Good news is all over this still very new year. The “January effect” -- the traditional January stock market rally that follows the traditional December sell-off -- was the best since 1999. Same-store retail sales in January beat all projections with a 5.2 percent yearly gain. Car sales have had a nice comeback. And consumer confidence has now increased for three straight months.

Even wages are coming online. According to the Bureau of Labor Statistics, average weekly earnings are up 3.6 percent year-on-year. That’s the best since 2000. Then there’s the personal-income proxy derived from hours worked multiplied by wages. This measure registered a 6 percent gain in the year ending January, way up from 4.5 percent last October. With retail gasoline prices coming down 23 percent last fall, from $3.07 to $2.36, real wages are on the rise.

Pessimists can obsess about a mild housing slowdown, but expanding businesses and jobs are throwing off plenty of income. If only the president would jump on all this positive economic data, the pessimists would be exposed as data-deprived, hyperbolic, and just plain wrong. More, by truly seizing the economic moment, he would strengthen his case for tax-cut extensions. Right now, he doesn’t yet have the votes in the Senate. The battle must be joined.

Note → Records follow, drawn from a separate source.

-- ==== Sys2Proof/Machine/Dispatch.lean ====
section
/-! DEFINITION. The one match from a command to its meaning. -/

namespace Sys2Proof.Machine

def exec (i : Instr) (s : State) : Host.Outcome State Fault Refusal :=
  match i with
  | .resetAssert => Sys2Proof.Machine.execResetAssert s
  | .resetRelease jsel autoUndo markHigh undoHigh nssLow => Sys2Proof.Machine.execResetRelease jsel autoUndo markHigh undoHigh nssLow s
  | .supplyLoss => Sys2Proof.Machine.execSupplyLoss s
  | .hostAccessArrive addr strobes lower upper data => Sys2Proof.Machine.execHostAccessArrive addr strobes lower upper data s
  | .hostCycleEnd => Sys2Proof.Machine.execHostCycleEnd s
  | .forwardComplete => Sys2Proof.Machine.execForwardComplete s
  | .holdTimerExpire => Sys2Proof.Machine.execHoldTimerExpire s
  | .engineAccessComplete => Sys2Proof.Machine.execEngineAccessComplete s
  | .clearSweepComplete => Sys2Proof.Machine.execClearSweepComplete s
  | .relabelSweepComplete => Sys2Proof.Machine.execRelabelSweepComplete s
  | .linkReadComplete => Sys2Proof.Machine.execLinkReadComplete s
  | .linkReadStatusDue => Sys2Proof.Machine.execLinkReadStatusDue s
  | .markReqEdge => Sys2Proof.Machine.execMarkReqEdge s
  | .undoReqEdge => Sys2Proof.Machine.execUndoReqEdge s
  | .linkShortFrame => Sys2Proof.Machine.execLinkShortFrame s
  | .linkFrameCut => Sys2Proof.Machine.execLinkFrameCut s
  | .unknownCommand code next => Sys2Proof.Machine.execUnknownCommand code next s
  | .status crc => Sys2Proof.Machine.execStatus crc s
  | .fetchCause crc => Sys2Proof.Machine.execFetchCause crc s
  | .clearCauses mask crc => Sys2Proof.Machine.execClearCauses mask crc s
  | .setCauseLevel cause level crc => Sys2Proof.Machine.execSetCauseLevel cause level crc s
  | .setThreshold threshold crc => Sys2Proof.Machine.execSetThreshold threshold crc s
  | .readRecord crc => Sys2Proof.Machine.execReadRecord crc s
  | .writeRegion index mode base length crc => Sys2Proof.Machine.execWriteRegion index mode base length crc s
  | .readRegion index crc => Sys2Proof.Machine.execReadRegion index crc s
  | .setArea base slots crc => Sys2Proof.Machine.execSetArea base slots crc s
  | .setOptions select holdLimit policy highMark enables crc => Sys2Proof.Machine.execSetOptions select holdLimit policy highMark enables crc s
  | .arm crc => Sys2Proof.Machine.execArm crc s
  | .disarm crc => Sys2Proof.Machine.execDisarm crc s
  | .mark label crc => Sys2Proof.Machine.execMark label crc s
  | .release crc => Sys2Proof.Machine.execRelease crc s
  | .undo option crc => Sys2Proof.Machine.execUndo option crc s
  | .commit crc => Sys2Proof.Machine.execCommit crc s
  | .resume option crc => Sys2Proof.Machine.execResume option crc s
  | .readSlot index crc => Sys2Proof.Machine.execReadSlot index crc s
  | .readHead copy crc => Sys2Proof.Machine.execReadHead copy crc s
  | .requestLineFall line => Sys2Proof.Machine.execRequestLineFall line s
  | .nssRiseAfterRelease => Sys2Proof.Machine.execNssRiseAfterRelease s

end Sys2Proof.Machine
end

Additionally, the Bush administration has just requested another $70 billion for the battlefronts of Iraq and Afghanistan, another $18 billion for Gulf Coast recovery, and $2.3 billion in case the Avian Flu epidemic ever arrives. This is essential spending, but it is also essential that budget makers dig deep for spending offsets. A $400 billion budget-deficit estimate will politically damage the tax-cut case. New House Majority Leader John Boehner must really get moving on the road to budget reform.

If there is no turnaround, overspending and headline deficits will politically crowd out the vital tax-cut extensions that are so necessary to investor, business, and consumer confidence.

The supply-side economic growth plan is working. But the governing GOP coalition must close the circle on budget restraint. Economic growth and Republican political longevity depend on it. The president must do his part by turning up the volume on the good-news economic data.